La deuxième chose, c’est d’avoir du contenu plus tactique, stratégique qui permettent de performer, donc de rivaliser dans un premier temps avec nos adversaires et puis dans un second temps, de l’emporter parce qu’il n’y a pas beaucoup d’écart donc faire la différence dans les moments clés et de se requalifier. On vise de se qualifier en Leaders Cup, on est bien parti puisqu’on a gagné les deux premiers matchs de la poule (à l’heure où est publié cet article, la JAVCM s’est bien qualifiée avec 3 victoires sur 3 matchs et affrontera Rouen en quarts de finale) de se requalifier pour les playoffs. Ce sont nos ambitions, si on est là-dedans, déjà on sera dans une bonne année. Après, c’est l’exceptionnel, l’irrationnel qui fera que l’on fasse une année peut-être qui nous permette de gagner le championnat. On a cette ambition au fond de nous mais en termes de communication et c’est le même vis-à-vis des joueurs, l’ambition première du club, on aura fait notre travail, du bon travail si on se qualifie en playoffs. C’est important d’avoir ça en tête selon moi. Et puis faire une bonne année c’est aussi progresser sur le périphérique, tous les domaines doivent progresser, sur le médical : progresser et toujours progresser, sur la prise en charge des joueurs, anticiper les blessures, mieux les soigner, plus vite les faire récupérer, accélérer les protocoles. La deuxième chose c’est sur l’aspect préparation physique, mieux préparer les joueurs, mieux les réathlétiser s’ils ont eu des problématiques voire amener du travail complémentaire, ça aussi, c’est un point important. Sur le plan logistique, améliorer la prise en charge des joueurs, peut-être les repas, la manière dont on se déplace. En termes de communication, de commercial, redynamiser l’image du club, être capable de rayonner sur le plan social, sur le plan sociétal. C’est vrai également sur le plan des partenaires, être capable de leur proposer des choses qui les font revenir, qui les font adhérer sur des projets à moyen terme, à long terme. Faire en sorte qu’ils ramènent eux aussi d’autres partenaires avec eux, qu’on dynamise cet aspect économique.

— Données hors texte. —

-- ==== Sys2Proof/Machine/Operands.lean ====
section
/-! DEFINITION. Operands: the lookup tables and every operand form (`30_encoding.md` R78-R89), and the
decoded instruction record (`10_state.md` R28-R32). -/

namespace Sys2Proof.Machine

/-- The width of a register or an immediate (R29). -/
inductive Width
  | byte
  | word
  deriving DecidableEq, Repr

/-- `Byte` when `w = 0`, `Word` when `w = 1` (R30, R32). -/
def widthOf (w : Bool) : Width := if w then .word else .byte

/-- The 16 register names of R85. -/
inductive RegName
  | al | cl | dl | bl | ah | ch | dh | bh
  | ax | cx | dx | bx | sp | bp | si | di
  deriving DecidableEq, Repr

/-- The RegisterTable `REG[w][code]` (R85). -/
def regName (w : Bool) (code : BitVec 3) : RegName :=
  match w, code.toFin with
  | false, 0 => .al
  | false, 1 => .cl
  | false, 2 => .dl
  | false, 3 => .bl
  | false, 4 => .ah
  | false, 5 => .ch
  | false, 6 => .dh
  | false, 7 => .bh
  | true, 0 => .ax
  | true, 1 => .cx
  | true, 2 => .dx
  | true, 3 => .bx
  | true, 4 => .sp
  | true, 5 => .bp
  | true, 6 => .si
  | true, 7 => .di

/-- The eight effective-address forms of R84. -/
inductive EaForm
  | bxSi | bxDi | bpSi | bpDi | si | di | bp | bx
  deriving DecidableEq, Repr

/-- The EffectiveAddressTable `EA[rm]` (R84). -/
def eaForm (rm : BitVec 3) : EaForm :=
  match rm.toFin with
  | 0 => .bxSi
  | 1 => .bxDi
  | 2 => .bpSi
  | 3 => .bpDi
  | 4 => .si
  | 5 => .di
  | 6 => .bp
  | 7 => .bx

/-- The base of a memory operand: an effective-address form, or `Direct` (R29). -/
inductive Base
  | ea (form : EaForm)
  | direct
  deriving DecidableEq, Repr

/-- The `displacementWidth` of a memory operand: `None`, `8` or `16` (R29). -/
inductive DispWidth
  | none
  | d8
  | d16
  deriving DecidableEq, Repr

/-- A decoded operand (R29). -/
inductive Operand
  | register (name : RegName) (width : Width)
  | memory (base : Base) (displacement : Int) (displacementWidth : DispWidth)
  | immediate (value : Int) (width : Width)
  deriving DecidableEq, Repr

/-- The decoded instruction record (R28). It is built at `Emit` and not kept (R27, R216). -/
structure Instruction where
  mnemonic      : Mnemonic
  destination   : Operand
  source        : Operand
  encodedLength : Nat
  shape         : Shape
  deriving DecidableEq, Repr

/-- `REG[w][code]` as an operand (R30). -/
def regOperand (w : Bool) (code : BitVec 3) : Operand := .register (regName w code) (widthOf w)

/-- The value of a displacement of either width: signed or unsigned by `SIGNED_DISP` (R82). -/
def dispValue {n : Nat} (signedDisp : Bool) (v : BitVec n) : Int := if signedDisp then sext v else zext v

/-- A direct address, unsigned whatever `SIGNED_DISP` is (R83). -/
def directOperand (address : Word) : Operand := .memory .direct (zext address) .d16

/-- `rmOperand(mod, rm, w)` (R78-R81). -/
def rmOperand (signedDisp w : Bool) : RmForm → Operand
  | .register rm => regOperand w rm
  | .base rm => .memory (.ea (eaForm rm)) 0 .none
  | .direct a => directOperand a
  | .base8 rm b => .memory (.ea (eaForm rm)) (dispValue signedDisp b) .d8
  | .base16 rm x => .memory (.ea (eaForm rm)) (dispValue signedDisp x) .d16

/-- How many displacement bytes the r/m operand takes (R90). -/
def rmDispLen : RmForm → Nat
  | .register _ => 0
  | .base _ => 0
  | .direct _ => 2
  | .base8 _ _ => 1
  | .base16 _ _ => 2

/-- The immediate of `ImmediateToRegMem`: two bytes as they are, one byte sign-extended to 16 bits when
`w = 1` (R88). -/
def rmImmValue (w : Bool) : RawField → Int
  | .u16 x => sext x
  | .u8 b => if w then sext (BitVec.ofInt 16 (sext b)) else sext b

/-- The immediate of the short form (R89). -/
def shortImmValue : RawField → Int
  | .u16 x => sext x
  | .u8 b => sext b

/-- How many bytes an immediate takes. -/
def immBytes : RawField → Nat
  | .u8 _ => 1
  | .u16 _ => 2

/-! ## The records of the four families -/

/-- `RegMemToFromReg`: `d` selects whether `reg` or the r/m operand is the destination (R150,
`40_renderer.md` R132); the length is `2 + dispLen` (R90). -/
def recordRmReg (m : Mnemonic) (d w : Bool) (rm : RmForm) (reg : BitVec 3) (signedDisp : Bool) : Instruction :=
  { mnemonic := m
    destination := if d then regOperand w reg else rmOperand signedDisp w rm
    source := if d then rmOperand signedDisp w rm else regOperand w reg
    encodedLength := 2 + rmDispLen rm
    shape := .regMemToFromReg }

/-- `ImmediateToRegMem`: the r/m operand is the destination and the immediate the source (R170,
`40_renderer.md` R133); the length is `2 + dispLen + immLen` (R90). -/
def recordRmImm (m : Mnemonic) (w : Bool) (rm : RmForm) (imm : RawField) (signedDisp : Bool) : Instruction :=
  { mnemonic := m
    destination := rmOperand signedDisp w rm
    source := .immediate (rmImmValue w imm) (widthOf w)
    encodedLength := 2 + rmDispLen rm + immBytes imm
    shape := .immediateToRegMem }

/-- `ImmediateToRegisterShort` (R190); the length is `1 + (1 + w)` (R90). -/
def recordRegImm (w : Bool) (opreg : BitVec 3) (imm : RawField) : Instruction :=
  { mnemonic := .mov
    destination := regOperand w opreg
    source := .immediate (shortImmValue imm) (widthOf w)
    encodedLength := 1 + immBytes imm
    shape := .immediateToRegisterShort }

/-- `AccumulatorDirect`: `d = 0` loads the accumulator, `d = 1` stores it (R200, `30_encoding.md` R75,
`40_renderer.md` R134); the accumulator is the register coded `000`; the length is 3 (R90). -/
def recordAcc (d w : Bool) (address : Word) : Instruction :=
  { mnemonic := .mov
    destination := if d then directOperand address else regOperand w 0b000#3
    source := if d then regOperand w 0b000#3 else directOperand address
    encodedLength := 3
    shape := .accumulatorDirect }

end Sys2Proof.Machine
end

Donc faire une bonne année c’est ça, c’est faire une bonne année à 360° autour du club. Si on se centre uniquement sur le sportif, il y a des années où on ne verra pas de progression majeure. Ça ne veut pas dire qu'on ne fera pas une bonne année, mais malheureusement nous n'aurons progressé que sur l'aspect sportif et nous aurons donc négliger les autres. Finalement le sportif reste un facteur irrationnel parce qu'on ne peut pas le maîtriser à l'avance alors que l'on peut travailler pour ça avec les autres domaines. A nous d’œuvrer pour que, même si sur le plan sportif, on n’a peut-être pas une année aussi réussie en termes de résultats, ça on ne peut pas le savoir, par contre, sur le reste on peut le savoir, à nous d’être dans notre plan de marche, de faire avancer étape par étape notre projet pour que, petit à petit, on progresse et que l’on en voit les fruits.